=== Source material ===
/-- R43, R52 to R56, R61: the control tick of a HOLDING motor with nothing pending, without over-current and without a
stall being taken: measurement, then the law on the position and speed errors with the integrator frozen in the
direction of the last cut, the clamp to duty_limit, the ask and its grant, the output duty with its flags, and the stall
time. The other resources keep their grants, and nothing else changes. -/
def Obligations.TickHoldingDrives : Prop :=
  ∀ (s : State) (m : MotorId) (isense : Int),
    let mo := s.motor m
    let c := adopted mo.config mo.pendingConfig
    let vmeas := max (-1000000) (min 1000000 ((Word.diff mo.position (mo.history.headD mo.position) * 125).tdiv 2))
    let eP := max (-4096) (min 4096 (Word.diff mo.refPos mo.position))
    let eV := max (-8000) (min 8000 (mo.vRef - vmeas))
    let integ :=
      if (mo.limited = .positive ∧ 0 < eV) ∨ (mo.limited = .negative ∧ eV < 0) then mo.integ
      else max (-2000000) (min 2000000 (mo.integ + eV))
    let u := (c.kp * eP + c.kv * eV + c.ki * integ.tdiv 64 + c.kf * mo.vRef : Int).tdiv 1024
    let uLim := max (-(c.dutyLimit : Int)) (min c.dutyLimit u)
    let ask := uLim.natAbs * c.stallCurrent / 1000
    let g := min ask (s.governor.free + (s.governor.supply (.motor m)).grant)
    let uOut := if g = ask then uLim else uLim.sign * ((g * 1000 / c.stallCurrent : Nat) : Int)
    let stalled := 0 < c.dutyLimit ∧ 9 * c.dutyLimit ≤ 10 * uOut.natAbs ∧ vmeas.natAbs < c.stallSpeed
    mo.state = .holding → mo.active = none → mo.queue = [] → min 8000 isense.natAbs ≤ c.tripCurrent →
    ¬(stalled ∧ c.stallTime ≤ mo.stallMs + 1) →
    exec (.controlTick m isense) s = .next
      ((s.askSupply (.motor m) ask).setMotor m
        { mo with
          config := c, pendingConfig := .empty, vmeas := vmeas, history := mo.history.tail ++ [mo.position]
          iAvg := min 8000 isense.natAbs, overCount := 0, integ := integ, u := u, uLim := uLim, uOut := uOut
          starved := decide (g < ask)
          limited := if uOut = u then .clear else if 0 < u then .positive else .negative
          stallMs := if stalled then mo.stallMs + 1 else 0 })

/-- R44 to R49, Table 3-2: the reference of a profile step. The braking test takes a MOVE or GOTO in ACCEL or CRUISE
whose remaining distance is at most its braking distance to DECEL, or, blending into a head of its direction, to
THROUGH; the speed changes toward its target by a thousandth of accel or decel, the fraction kept, and through 0 first;
the creep floor is 10; ACCEL passes to CRUISE at the target speed; and the reference moves by v_ref for one millisecond.
R5, R12, R43, R52 to R56, R61: the control tick of a RUNNING motor that takes no trip, ends no segment and takes no
stall: adoption and measurement, the profile step, the elapsed duration, then law, ask, grant, output and stall time as
for a HOLDING motor; nothing else changes. R16, R17: a tick of a driven motor that finds the current above trip_current
for the second time in a row takes a trip. R50: a MOVE or GOTO that arrives in DECEL ends with DONE and its end action,
its reference at the target. R24, R31: one that arrives in THROUGH hands over to the head of the queue at its speed: the
head starts from that target, a MOVE or GOTO in the direction of travel, and SEGMENT_END carries BLENDED; where the
head's condition names a channel that is UNMAPPED or LOST it ends at once with SENSOR_LOST, in BRAKED (R34). That the
events of a tick are taken after its last stage is the model's reading (log 9). -/
def Obligations.TickRunningDrives : Prop :=
  (∀ (mo : Motor) (a : Active),
     let travel := a.seg.kind = .move ∨ a.seg.kind = .goto
     let sgn : Int :=
       match a.direction with
       | some .forward => 1
       | some .backward => -1
       | none => 0
     let left : Int :=
       match a.target with
       | some t => Word.diff t mo.refPos * sgn
       | none => 0
     let braking := travel ∧ (a.phase = .accel ∨ a.phase = .cruise) ∧
       left ≤ (mo.vRef * mo.vRef).tdiv (2 * a.seg.decel)
     let headWay : Int :=
       match mo.queue with
       | [] => 0
       | h :: _ =>
         match h.kind with
         | .speed => h.speed
         | .move => h.target.getD 0
         | .goto => Word.diff (BitVec.ofInt 32 (h.target.getD 0)) mo.refPos
         | .hold => 0
     let b : Active :=
       if braking then
         if a.seg.endAction ≠ .blend then { a with phase := .decel }
         else if 0 < headWay * sgn then { a with phase := .through, blend := .blend }
         else { a with phase := .decel, blend := .noBlend }
       else a
     let vt : Int :=
       match a.seg.kind with
       | .hold => 0
       | .speed => if b.phase = .stopping then 0 else a.seg.speed
       | _ => if b.phase = .decel then 0 else a.seg.speed.natAbs * sgn
     let goal := if mo.vRef * vt < 0 then 0 else vt
     let faster := mo.vRef = 0 ∨ (0 < mo.vRef * vt ∧ mo.vRef.natAbs < vt.natAbs)
     let sum : Int := mo.accFrac + (if faster then a.seg.accel else a.seg.decel : Nat)
     let moved := if mo.vRef < goal then min goal (mo.vRef + sum / 1000) else max goal (mo.vRef - sum / 1000)
     let v := if mo.vRef = vt then vt else moved
     let v1 := if travel ∧ sgn ≠ 0 ∧ b.phase = .decel ∧ v * sgn < 10 then 10 * sgn else v
     mo.stepReference a =
       { mo with
         vRef := v1, accFrac := if v = vt then 0 else sum % 1000
         refPos := mo.refPos + BitVec.ofInt 32 ((mo.refFrac + v1) / 1000), refFrac := (mo.refFrac + v1) % 1000
         active :=
           some (if a.seg.kind ≠ .hold ∧ b.phase = .accel ∧ v1 = vt then { b with phase := .cruise } else b) }) ∧
  (∀ (s : State) (m : MotorId) (isense : Int) (a : Active),
     let mo := s.motor m
     let c := adopted mo.config mo.pendingConfig
     let vmeas := max (-1000000) (min 1000000 ((Word.diff mo.position (mo.history.headD mo.position) * 125).tdiv 2))
     let iAvg := min 8000 isense.natAbs
     let count := if c.tripCurrent < iAvg then mo.overCount + 1 else 0
     let n := Motor.stepReference
       { mo with
         config := c, pendingConfig := .empty, vmeas := vmeas, history := mo.history.tail ++ [mo.position]
         iAvg := iAvg, overCount := count } a
     mo.state = .running → mo.active = some a → count < 2 →
     ∀ b, n.active = some b →
     let travel := b.seg.kind = .move ∨ b.seg.kind = .goto
     let left : Int :=
       match b.target, b.direction with
       | some t, some .forward => Word.diff t n.refPos
       | some t, some .backward => -Word.diff t n.refPos
       | _, _ => 0
     let runs := b.seg.duration.isSome ∧ b.phase ≠ .stopping
     let elapsed := if ¬travel ∧ runs then b.elapsed + 1 else b.elapsed
     let eP := max (-4096) (min 4096 (Word.diff n.refPos mo.position))
     let eV := max (-8000) (min 8000 (n.vRef - vmeas))
     let integ :=
       if (mo.limited = .positive ∧ 0 < eV) ∨ (mo.limited = .negative ∧ eV < 0) then mo.integ
       else max (-2000000) (min 2000000 (mo.integ + eV))
     let u := (c.kp * eP + c.kv * eV + c.ki * integ.tdiv 64 + c.kf * n.vRef : Int).tdiv 1024
     let uLim := max (-(c.dutyLimit : Int)) (min c.dutyLimit u)
     let ask := uLim.natAbs * c.stallCurrent / 1000
     let g := min ask (s.governor.free + (s.governor.supply (.motor m)).grant)
     let uOut := if g = ask then uLim else uLim.sign * ((g * 1000 / c.stallCurrent : Nat) : Int)
     let stalled := 0 < c.dutyLimit ∧ 9 * c.dutyLimit ≤ 10 * uOut.natAbs ∧ vmeas.natAbs < c.stallSpeed
     ((travel → 0 < left ∨ (b.phase ≠ .decel ∧ b.phase ≠ .through)) →
       (¬travel → if runs then b.elapsed + 1 < b.seg.duration.getD 0
         else ¬(b.seg.kind = .speed ∧ b.phase = .stopping ∧ n.vRef = 0)) →
       ¬(stalled ∧ c.stallTime ≤ mo.stallMs + 1) →
       exec (.controlTick m isense) s = .next
         ((s.askSupply (.motor m) ask).setMotor m
           { n with
             active := some { b with elapsed := elapsed }, integ := integ, u := u, uLim := uLim, uOut := uOut
             starved := decide (g < ask)
             limited := if uOut = u then .clear else if 0 < u then .positive else .negative
             stallMs := if stalled then mo.stallMs + 1 else 0 })) ∧
     (travel → left ≤ 0 → b.phase = .decel → mo.stallMs + 1 < c.stallTime →
       ∃ t, exec (.controlTick m isense) s = .next (reactAll [.segmentEnd m b.seg.tag .done false] t) ∧
         (t.motor m).active = none ∧ (t.motor m).queue = mo.queue ∧ (t.motor m).refPos = b.target.getD n.refPos ∧
         (t.motor m).refFrac = 0 ∧ (t.motor m).vRef = 0 ∧ (t.motor m).accFrac = 0 ∧
         (t.motor m).state =
           (match b.seg.endAction with
            | .coast => .idle
            | .brake => .braked
            | .hold => .holding
            | .blend => .holding) ∧
         (∀ k, k ≠ m → t.motor k = s.motor k) ∧
         (∀ src, t.link src = (s.place (s.ownerLink (.motor m))
           (.segmentEnd m b.seg.tag .done false mo.position 0 s.time)).link src) ∧ Quiet s t) ∧
     (∀ h rest, travel → left ≤ 0 → b.phase = .through → mo.queue = h :: rest →
       let ref := b.target.getD n.refPos
       let blended := s.place (s.ownerLink (.motor m)) (.segmentEnd m b.seg.tag .done true mo.position 0 s.time)
       (¬Gone s h → mo.stallMs + 1 < c.stallTime →
         ∃ t, exec (.controlTick m isense) s = .next (reactAll [.segmentEnd m b.seg.tag .done true] t) ∧
           (t.motor m).active = some (startedAs h ref b.direction) ∧ (t.motor m).queue = rest ∧
           (t.motor m).state = .running ∧ (t.motor m).refPos = ref ∧ (t.motor m).refFrac = 0 ∧
           (t.motor m).vRef = n.vRef ∧ (t.motor m).accFrac = n.accFrac ∧ (∀ k, k ≠ m → t.motor k = s.motor k) ∧
           (∀ src, t.link src = blended.link src) ∧ Quiet s t) ∧
       (Gone s h →
         ∃ t, exec (.controlTick m isense) s = .next (reactAll
             [.segmentEnd m b.seg.tag .done true, .segmentEnd m h.tag .sensorLost false] t) ∧
           t.motor m = resting .braked { n with active := none, queue := [], refPos := ref, refFrac := 0 } ∧
           t.governor.supply (.motor m) = ⟨0, 0⟩ ∧ (∀ k, k ≠ m → t.motor k = s.motor k) ∧
           (∀ src, t.link src = (blended.place (s.ownerLink (.motor m))
             (.segmentEnd m h.tag .sensorLost false mo.position rest.length s.time)).link src) ∧ Quiet s t))) ∧
  (∀ (s : State) (m : MotorId) (isense : Int),
     let mo := s.motor m
     let c := adopted mo.config mo.pendingConfig
     let iAvg := min 8000 isense.natAbs
     let link := s.ownerLink (.motor m)
     let fault : NoticeBody := .motorFault m .trip mo.position iAvg s.time
     (mo.state = .running ∨ mo.state = .holding) → c.tripCurrent < iAvg → 1 ≤ mo.overCount →
     ∃ t es, exec (.controlTick m isense) s = .next (reactAll es t) ∧
       t.motor m =
         { mo with
           config := c, pendingConfig := .empty
           vmeas := max (-1000000) (min 1000000
             ((Word.diff mo.position (mo.history.headD mo.position) * 125).tdiv 2))
           history := mo.history.tail ++ [mo.position], iAvg := iAvg, state := .fault, active := none, queue := []
           u := 0, uLim := 0, uOut := 0, starved := false, limited := .clear, overCount := 0, stallMs := 0 } ∧
       t.governor.supply (.motor m) = ⟨0, 0⟩ ∧ (∀ k, k ≠ m → t.motor k = s.motor k) ∧
       (∀ r, r ≠ .motor m → t.governor.supply r = s.governor.supply r) ∧
       (mo.active = none → es = [] ∧ ∀ src, t.link src = (s.place link fault).link src) ∧
       (∀ a, mo.active = some a → es = [.segmentEnd m a.seg.tag .fault false] ∧
         ∀ src, t.link src =
           ((s.place link (.segmentEnd m a.seg.tag .fault false mo.position mo.queue.length s.time)).place link
             fault).link src) ∧ Quiet s t)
===
**Task brief**
In the data above, start at the line that has "let b : Active", stop after the line that has "let travel := b.seg.kind", and print every line in between exactly as it stands.

**Expected output**
     let b : Active :=
       if braking then
         if a.seg.endAction ≠ .blend then { a with phase := .decel }
         else if 0 < headWay * sgn then { a with phase := .through, blend := .blend }
         else { a with phase := .decel, blend := .noBlend }
       else a
     let vt : Int :=
       match a.seg.kind with
       | .hold => 0
       | .speed => if b.phase = .stopping then 0 else a.seg.speed
       | _ => if b.phase = .decel then 0 else a.seg.speed.natAbs * sgn
     let goal := if mo.vRef * vt < 0 then 0 else vt
     let faster := mo.vRef = 0 ∨ (0 < mo.vRef * vt ∧ mo.vRef.natAbs < vt.natAbs)
     let sum : Int := mo.accFrac + (if faster then a.seg.accel else a.seg.decel : Nat)
     let moved := if mo.vRef < goal then min goal (mo.vRef + sum / 1000) else max goal (mo.vRef - sum / 1000)
     let v := if mo.vRef = vt then vt else moved
     let v1 := if travel ∧ sgn ≠ 0 ∧ b.phase = .decel ∧ v * sgn < 10 then 10 * sgn else v
     mo.stepReference a =
       { mo with
         vRef := v1, accFrac := if v = vt then 0 else sum % 1000
         refPos := mo.refPos + BitVec.ofInt 32 ((mo.refFrac + v1) / 1000), refFrac := (mo.refFrac + v1) % 1000
         active :=
           some (if a.seg.kind ≠ .hold ∧ b.phase = .accel ∧ v1 = vt then { b with phase := .cruise } else b) }) ∧
  (∀ (s : State) (m : MotorId) (isense : Int) (a : Active),
     let mo := s.motor m
     let c := adopted mo.config mo.pendingConfig
     let vmeas := max (-1000000) (min 1000000 ((Word.diff mo.position (mo.history.headD mo.position) * 125).tdiv 2))
     let iAvg := min 8000 isense.natAbs
     let count := if c.tripCurrent < iAvg then mo.overCount + 1 else 0
     let n := Motor.stepReference
       { mo with
         config := c, pendingConfig := .empty, vmeas := vmeas, history := mo.history.tail ++ [mo.position]
         iAvg := iAvg, overCount := count } a
     mo.state = .running → mo.active = some a → count < 2 →
     ∀ b, n.active = some b →
     let travel := b.seg.kind = .move ∨ b.seg.kind = .goto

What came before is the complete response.